Pre-Train LayoutLM

Hello,

We are using pretrained LayoutLM model which is working well with only English Language. We have many forms or invoices from different languages.

How can i pre-train LayoutLM model with my own corpus?

Thank you.

Hi sharathmk99,

LayoutLM model is not currently available in the huggingface transformers library. If you want to add it that should be possible (though not simple). Alternatively, you could put in a suggestion and hope that someone else will incorporate it.

If you decide instead to pre-train a LayoutLM model using native Tensorflow or native PyTorch, the first question is whether you have enough data. How large is your corpus?

If your corpus is not large enough, you might be better off using a different model that has been pre-trained for the language(s) you need.

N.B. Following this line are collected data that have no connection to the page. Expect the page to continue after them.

-- ==== Sys2Proof/Machine/Ops.lean ====
section
/-! DEFINITION. The named operations over registers, flags, stack, memory, ports and the interrupt.

The primitives of `00_scope.md` R7, and interrupt entry with the return from it (`60_exceptions.md` R245, R247). Every
meaning is written over these. What the spec decides for itself is followed as written (log 14). -/

namespace Sys2Proof.Machine

/-! ### One update per part of the state -/

/-- `x[i]` (`00_scope.md` R7). -/
def State.reg (s : State) (r : Reg) : Word := s.regs[r]

/-- `x[i] <- v` (`00_scope.md` R7). -/
def State.writeReg (s : State) (r : Reg) (v : Word) : State := { s with regs := s.regs.set r v }

/-- `ZERO <- z; CARRY <- c` (`00_scope.md` R7). -/
def State.setFlags (s : State) (z c : Bool) : State := { s with zero := z, carry := c }

/-- `pc <- t` (`00_scope.md` R7). -/
def State.setPc (s : State) (t : Word) : State := { s with pc := t }

/-- `IE <- b` (`00_scope.md` R7). -/
def State.setIe (s : State) (b : Bool) : State := { s with ie := b }

/-- The stack replaced. -/
def State.setStack (s : State) (k : List Word) : State := { s with stack := k }

/-- `SZ <- z; SC <- c` (`10_state.md` R26). -/
def State.setSaved (s : State) (z c : Bool) : State := { s with savedZero := z, savedCarry := c }

/-- The scratchpad replaced. -/
def State.setRam (s : State) (m : Memory) : State := { s with ram := m }

/-- Program memory replaced; only the loader uses it. -/
def State.setProg (s : State) (m : Memory) : State := { s with prog := m }

/-- One event more at the end of the port log (`10_state.md` R29). -/
def State.logEvent (s : State) (e : PortEvent) : State := { s with portLog := s.portLog ++ [e] }

/-- The environment replaced. -/
def State.setEnv (s : State) (e : Env) : State := { s with env := e }

/-! ### The program counter -/

/-- A program address reduced modulo 2^PC_WIDTH (`10_state.md` R21, D30). -/
def wrapPc (c : Config) (v : Word) : Word := BitVec.ofNat 16 (v.toNat % 2 ^ c.pcWidth)

/-- `(pc + n) mod 2^PC_WIDTH` (`10_state.md` R21). -/
def State.pcPlus (s : State) (n : Nat) : Word := wrapPc s.config (s.pc + BitVec.ofNat 16 n)

/-- `pc <- (pc + len) mod 2^PC_WIDTH`, how an instruction that transfers no control ends (`10_state.md` R21). -/
def State.advance (s : State) (len : Nat) : State := s.setPc (s.pcPlus len)

/-! ### Results -/

/-- `x[X]`, ZERO and CARRY take a result, simultaneously (`00_scope.md` R8). -/
def State.setResult (s : State) (x : Reg) (r : AluResult) : State := (s.writeReg x r.value).setFlags r.zero r.carry

/-- ZERO and CARRY take a result and no register is written (COMP, TEST). -/
def State.setResultFlags (s : State) (r : AluResult) : State := s.setFlags r.zero r.carry

/-! ### The subroutine stack -/

/-- `sp`, the count of entries held (`10_state.md` R25). -/
def State.sp (s : State) : Nat := s.stack.length

/-- `Push(v)`: a full stack is the fault StackOverflow; otherwise `v mod 2^PC_WIDTH` is the new top
(`43_control_transfer.md` R186). -/
def State.push (s : State) (v : Word) : Except Fault State :=
  if s.config.stackDepth ≤ s.sp then .error .stackOverflow
  else .ok (s.setStack (wrapPc s.config v :: s.stack))

/-- `Pop()`: an empty stack is the fault StackUnderflow; otherwise the top entry is yielded and removed
(`43_control_transfer.md` R186). -/
def State.pop (s : State) : Except Fault (Word × State) :=
  match s.stack with
  | [] => .error .stackUnderflow
  | t :: k => .ok (t, s.setStack k)

/-! ### The scratchpad RAM -/

/-- `RamAddr(a)`: the cell's address when it is below 2^SCRATCH_ADDR_BITS, otherwise the fault ScratchpadOutOfRange
(`44_io_and_scratchpad.md` R208). -/
def ramAddr (c : Config) (a : Word) : Except Fault Nat :=
  if a.toNat < 2 ^ c.scratchAddrBits then .ok a.toNat else .error .scratchpadOutOfRange

/-- The value of the scratchpad cell at an address, none when nothing has written it (`10_state.md` R27, R33). -/
def State.cell (s : State) (a : Nat) : Option Word := Memory.read .scratchpad s.ram a

/-- `MemRead(RamAddr(a), 1)` (`44_io_and_scratchpad.md` R204); a cell nothing has written is the fault ReadOfUnwritten
(`10_state.md` R33). -/
def State.ramRead (s : State) (a : Word) : Except Fault Word :=
  match ramAddr s.config a with
  | .error f => .error f
  | .ok n =>
    match s.cell n with
    | none => .error .readOfUnwritten
    | some v => .ok v

/-- `MemWrite(RamAddr(a), 1, v)` (`44_io_and_scratchpad.md` R206). -/
def State.ramWrite (s : State) (a v : Word) : Except Fault State :=
  match ramAddr s.config a with
  | .error f => .error f
  | .ok n => .ok (s.setRam (Memory.write .scratchpad s.ram n v))

/-! ### The ports -/

/-- The datum the environment presents to an INPUT of port `p` executed now (`10_state.md` R29; log 8). -/
def State.portDatum (s : State) (p : Word) : Word :=
  match s.env.data with
  | v :: _ => v
  | [] => Config.freePortDatum s.env.steps p

/-- `PortRead(p)`: yields the environment's datum, consumes it and logs `(in, p, v)` (`10_state.md` R29). -/
def State.portRead (s : State) (p : Word) : Word × State :=
  (s.portDatum p,
    (s.logEvent (.input p (s.portDatum p))).setEnv { s.env with data := s.env.data.tail })

/-- `PortWrite(p, v)`: logs `(out, p, v)` (`10_state.md` R29). -/
def State.portWrite (s : State) (p v : Word) : State := s.logEvent (.output p v)

/-! ### Control transfer -/

/-- JUMP forms: taken, `pc <- aaa`; otherwise the next instruction (`43_control_transfer.md` R170, R171). -/
def jumpIf (taken : Bool) (aaa : Word) (s : State) : Result :=
  if taken then .next (s.setPc aaa) else .next (s.advance 2)

/-- CALL forms: taken, `Push(pc + 1); pc <- aaa`, where `pc + 1` is the address of Word 2; otherwise the next instruction
(`43_control_transfer.md` R170, R176). -/
def callIf (taken : Bool) (aaa : Word) (s : State) : Result :=
  if taken then
    match s.push (s.pcPlus 1) with
    | .error f => .fault f
    | .ok t => .next (t.setPc aaa)
  else .next (s.advance 2)

/-- RETURN forms: taken, `pc <- (Pop() + 1) mod 2^PC_WIDTH`; otherwise the next instruction
(`43_control_transfer.md` R170, R181). -/
def returnIf (taken : Bool) (s : State) : Result :=
  if taken then
    match s.pop with
    | .error f => .fault f
    | .ok (t, s') => .next (s'.setPc (wrapPc s.config (t + 1)))
  else .next (s.advance 1)

/-! ### The interrupt -/

/-- Interrupt entry, the one exception the spec describes: `Push(pc - 1)`, SZ and SC take ZERO and CARRY, `IE <- 0`,
`pc <- INT_VECTOR`, all simultaneously (`60_exceptions.md` R245). -/
def enterInterrupt (s : State) : Result :=
  match s.push (s.pc - 1) with
  | .error f => .fault f
  | .ok t => .next (((t.setSaved s.zero s.carry).setIe false).setPc s.config.intVector)

/-- Return from interrupt: `pc <- (Pop() + 1) mod 2^PC_WIDTH`, ZERO and CARRY take SZ and SC, IE takes `enable`
(`60_exceptions.md` R247). -/
def returnFromInterrupt (enable : Bool) (s : State) : Result :=
  match s.pop with
  | .error f => .fault f
  | .ok (t, s') =>
    .next (((s'.setFlags s.savedZero s.savedCarry).setIe enable).setPc (wrapPc s.config (t + 1)))

end Sys2Proof.Machine
end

Do you definitely want to pre-train (from randomly-initialized) or would it work to fine-tune? I don’t know what results people get for fine-tuning with a new language. I expect it would not work at all if the alphabet is different, but it might be at least partly effective if the languages are quite similar (eg english + french which have almost the same alphabet and many of the same word-pieces).

Hi @rgwatwormhill,

LayoutLM is available in the huggingface transformers right?
Link: https://huggingface.co/transformers/model_doc/layoutlm.html

Hi @rgwatwormhill,

I’m planning to use https://www.cs.cmu.edu/~aharley/rvl-cdip/ dataset by adding my own domain data.
Planning to train multilingual model with multiple languages.

hi @sharathmk99,

Sorry, I must have been looking at an old version of the documentation, or something. You are correct, and it’s clearly present on the page you’ve linked.

(It doesn’t seem to be on the model summary page https://huggingface.co/transformers/model_summary.html , but there are two options on the pretrained-models page https://huggingface.co/transformers/pretrained_models.html ).

To train from scratch, you need to start by defining your model based on the LayoutLM config. Have you read the Training and Fine Tuning page https://huggingface.co/transformers/training.html .

The amount of data you have available will be important.

Hi @rgwatwormhill,

Thank you for your response.
Training and Fine Tuning page doesn’t show how to pre train the model. It shows how to fine tune the model.

Thank you!

Hi @sharathmk99 ,

By any chance you tried fine tuning layout_lm ? If yes, did you use transformers library ? or official source ?

thanks !

@tuner007 we were able to fine tune the model using the sample notebook code in COLAB. We had some trouble getting it to run on other platforms though.